## How to complete this task
Examine each line of the data, and copy the ones containing "ring".

## Data shown
-- ==== Sys2Proof/Safety.lean ====
section
/-!
DEFINITION. What every state of the block keeps, what each command may change (its register fields and its parts of the state, by name), and how
a command ring takes and answers a command.
-/

namespace Sys2Proof.Machine

/-! The frame: what a command leaves alone -/

/-- The register blocks of the manual (R464); `all` is every register. -/
inductive Block where
  | all | rfe | chz | mac | src | sec | fwd | qms | shp | tsu | hif | upd | key | sys | pcr | cel | clk | flt | pair | eth | dbg
deriving DecidableEq, Repr

/-- The parts of the state that are no register field; `mem` is the policy cores' memories. -/
inductive Part where
  | rc | tsuOfs | freeCtr | bus | latch | nodes | hoar | fe | dc | slices | sniffers | mac | lanes | src | qms | sec | jdev | fwd | camps | pressOctets | hif | flt | pair | tsu | anchor | fuse | cave | boot | pcr | cel | mem
  | frac | plans | specAt | pressAt
deriving DecidableEq, Repr

/-- What a command may touch: a register field (in any element of its array), a register block, a part of the state. -/
inductive Touch where
  | fld (f : Fld)
  | regs (b : Block)
  | part (p : Part)
deriving DecidableEq, Repr

/-- The numbers of the fields of a block, from its first to its last. -/
def Block.span : Block → Nat × Nat
  | .all => (0, 1663)
  | .rfe => (1, 94)
  | .chz => (95, 176)
  | .mac => (177, 293)
  | .src => (294, 428)
  | .sec => (429, 531)
  | .fwd => (532, 637)
  | .qms => (638, 687)
  | .shp => (688, 754)
  | .tsu => (755, 936)
  | .hif => (937, 1020)
  | .upd => (1021, 1072)
  | .key => (1073, 1154)
  | .sys => (1155, 1239)
  | .pcr => (1240, 1298)
  | .cel => (1299, 1387)
  | .clk => (1388, 1432)
  | .flt => (1433, 1477)
  | .pair => (1478, 1585)
  | .eth => (1586, 1634)
  | .dbg => (1635, 1648)

/-- The bit of a part of the state. -/
def Part.bit : Part → Nat
  | .rc => 1664
  | .tsuOfs => 1665
  | .freeCtr => 1666
  | .bus => 1667
  | .latch => 1668
  | .nodes => 1669
  | .hoar => 1670
  | .fe => 1671
  | .dc => 1672
  | .slices => 1673
  | .sniffers => 1674
  | .mac => 1675
  | .lanes => 1676
  | .src => 1677
  | .qms => 1678
  | .sec => 1679
  | .jdev => 1680
  | .fwd => 1681
  | .camps => 1682
  | .pressOctets => 1683
  | .hif => 1684
  | .flt => 1685
  | .pair => 1686
  | .tsu => 1687
  | .anchor => 1688
  | .fuse => 1689
  | .cave => 1690
  | .boot => 1691
  | .pcr => 1692
  | .cel => 1693
  | .mem => 1694
  | .frac => 1695
  | .plans => 1696
  | .specAt => 1697
  | .pressAt => 1698

/-- The bits of what may be touched: field number, or the part's own bit. -/
def Touch.mask : Touch → Nat
  | .fld f => 2 ^ f.id
  | .regs b => 2 ^ (b.span.2 + 1) - 2 ^ b.span.1
  | .part p => 2 ^ p.bit

/-- The bits of a list. -/
def touchMask (l : List Touch) : Nat := l.foldr (fun t m => t.mask ||| m) 0

/-- `u` differs from `s` in nothing but what the mask `m` names: bit `f.id` stands for register field `f`, and each part of the state that is
no register field has a bit of its own from 1664 on. The queue of commands never differs. -/
structure Only (m : Nat) (s u : State) : Prop where
  rd : ∀ f : Fld, f.id < 1664 → m.testBit f.id = false → u.rd f = s.rd f
  pending : u.pending = s.pending
  rc : m.testBit 1664 = false → u.rc = s.rc
  tsuOfs : m.testBit 1665 = false → u.tsuOfs = s.tsuOfs
  freeCtr : m.testBit 1666 = false → u.freeCtr = s.freeCtr
  bus : m.testBit 1667 = false → u.bus = s.bus
  latch : m.testBit 1668 = false → u.latch = s.latch
  nodes : m.testBit 1669 = false → u.nodes = s.nodes
  hoar : m.testBit 1670 = false → u.hoar = s.hoar
  fe : m.testBit 1671 = false → u.fe = s.fe
  dc : m.testBit 1672 = false → u.dc = s.dc
  slices : m.testBit 1673 = false → u.slices = s.slices
  sniffers : m.testBit 1674 = false → u.sniffers = s.sniffers
  mac : m.testBit 1675 = false → u.mac = s.mac
  lanes : m.testBit 1676 = false → u.lanes = s.lanes
  src : m.testBit 1677 = false → u.src = s.src
  qms : m.testBit 1678 = false → u.qms = s.qms
  sec : m.testBit 1679 = false → u.sec = s.sec
  jdev : m.testBit 1680 = false → u.jdev = s.jdev
  fwd : m.testBit 1681 = false → u.fwd = s.fwd
  camps : m.testBit 1682 = false → u.camps = s.camps
  pressOctets : m.testBit 1683 = false → u.pressOctets = s.pressOctets
  hif : m.testBit 1684 = false → u.hif = s.hif
  flt : m.testBit 1685 = false → u.flt = s.flt
  pair : m.testBit 1686 = false → u.pair = s.pair
  tsu : m.testBit 1687 = false → u.tsu = s.tsu
  anchor : m.testBit 1688 = false → u.anchor = s.anchor
  fuse : m.testBit 1689 = false → u.fuse = s.fuse
  cave : m.testBit 1690 = false → u.cave = s.cave
  boot : m.testBit 1691 = false → u.boot = s.boot
  pcr : m.testBit 1692 = false → u.pcr = s.pcr
  cel : m.testBit 1693 = false → u.cel = s.cel
  mem : m.testBit 1694 = false → u.pcr.mem = s.pcr.mem ∧ u.pcr.sram = s.pcr.sram
  frac : m.testBit 1695 = false → u.frac = s.frac
  plans : m.testBit 1696 = false → u.plans = s.plans
  specAt : m.testBit 1697 = false → u.specAt = s.specAt
  pressAt : m.testBit 1698 = false → u.pressAt = s.pressAt

/-- Time passes (log entry 2). -/
def timeTouches : List Touch :=
  [.part .rc, .part .frac]

/-- An entry of an event ring is written (R294), and its interrupt sent (R284). -/
def eventTouches : List Touch :=
  [.fld HIF_INT_STS.EVT_LOST, .fld HIF_EVT_LOST, .fld HIF_EVT_WRITTEN, .fld HIF_MSIX_SENT, .fld (HIF_R_IDX.TAIL 0), .fld (HIF_R_STS.RUN 0),
    .fld (HIF_R_STS.ARMED 0), .fld (HIF_R_STS.PEND 0), .fld (HIF_R_DONE.COUNT 0), .fld (HIF_EVTR_PEND.PEND 0), .fld (HIF_EVTR_PEND.PEAK 0),
    .fld (PCR_C_IRQ_STS.BITS 0), .part .hif, .part .pcr, .part .mem]

/-- A fault is raised or ends (R402 to R410), beside its event. -/
def faultTouches : List Touch :=
  [.fld (RFE_STS.STATE 0), .fld FLT_STS.ANY, .fld FLT_STS.ESC_RUN, .fld FLT_STS.QUEUE_FULL, .fld FLT_INT_STS.FAULT, .fld FLT_INT_STS.ESC_ARMED,
    .fld FLT_INT_STS.FIRST, .fld FLT_ESC_STS.LEFT, .fld FLT_ESC_SRC.SRC, .fld FLT_MOR_STS.QUEUED, .fld FLT_FAULTN.LOW, .fld FLT_SUM.WORDS,
    .fld FLT_LAST.SRC, .fld FLT_RAISES, .fld FLT_RESET_SUPPRESSED, .fld FLT_MOR_LOST, .fld (FLT_FIRST.W 0), .fld (FLT_LATCH.B 0),
    .fld (FLT_SRC_CFG.CNT 0), .fld PAIR_YIELDS, .fld (PAIR_TRACE.W 0), .part .fe, .part .flt, .part .pair]

/-- The slices are assigned to the channel plans (R72, R73). -/
def planTouches : List Touch :=
  [.fld CHZ_STS.SNIFF_WANT, .fld CHZ_STS.SNIFF_SHORT, .fld CHZ_STS.WIDTH_NOW, .fld CHZ_INT_STS.SNIFF_SHORT, .fld (CHZ_SNIFF_USE.USED 0),
    .fld (CHZ_PLAN_STS.IN_WIN 0), .fld (CHZ_PLAN_STS.SNIFF 0), .part .sniffers, .part .plans]

/-- A command is taken and answered (R287 to R290), or its descriptor cannot be read (R297). -/
def commandTouches : List Touch :=
  [.fld HIF_INT_STS.DMA_ERR, .fld HIF_DMA_ERR, .fld (HIF_R_IDX.HEAD 0), .fld (HIF_R_STS.ERR 0), .fld (HIF_R_STS.ERR_CODE 0)]

/-- A front end leaves its state (R41, R43). -/
def frontEndTouches : List Touch :=
  [.fld (RFE_STS.STATE 0), .fld (RFE_STS.LOCKED 0), .fld (RFE_STS.CAL_DUE 0), .fld (RFE_SYN_STS.MOVE_PEND 0), .fld (RFE_CAL_STS.RUNNING 0),
    .fld (RFE_CAL_STS.BUSY 0), .fld (RFE_CAL_STS.PENDING 0), .fld (RFE_INT_STS.DC_NEAR 0), .fld (RFE_TX_AIR.AIR 0), .fld (RFE_RX_BLANKED 0),
    .fld (RFE_DC_USED.USED 0 0), .fld CHZ_SLICE_BUSY.BUSY, .fld (CHZ_SLICE_STS.STATE 0), .fld SEC_ENG_STS.BUSY, .part .fe, .part .dc,
    .part .slices, .part .lanes]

## Answer box
a command ring takes and answers a command.
/-- An entry of an event ring is written (R294), and its interrupt sent (R284). -/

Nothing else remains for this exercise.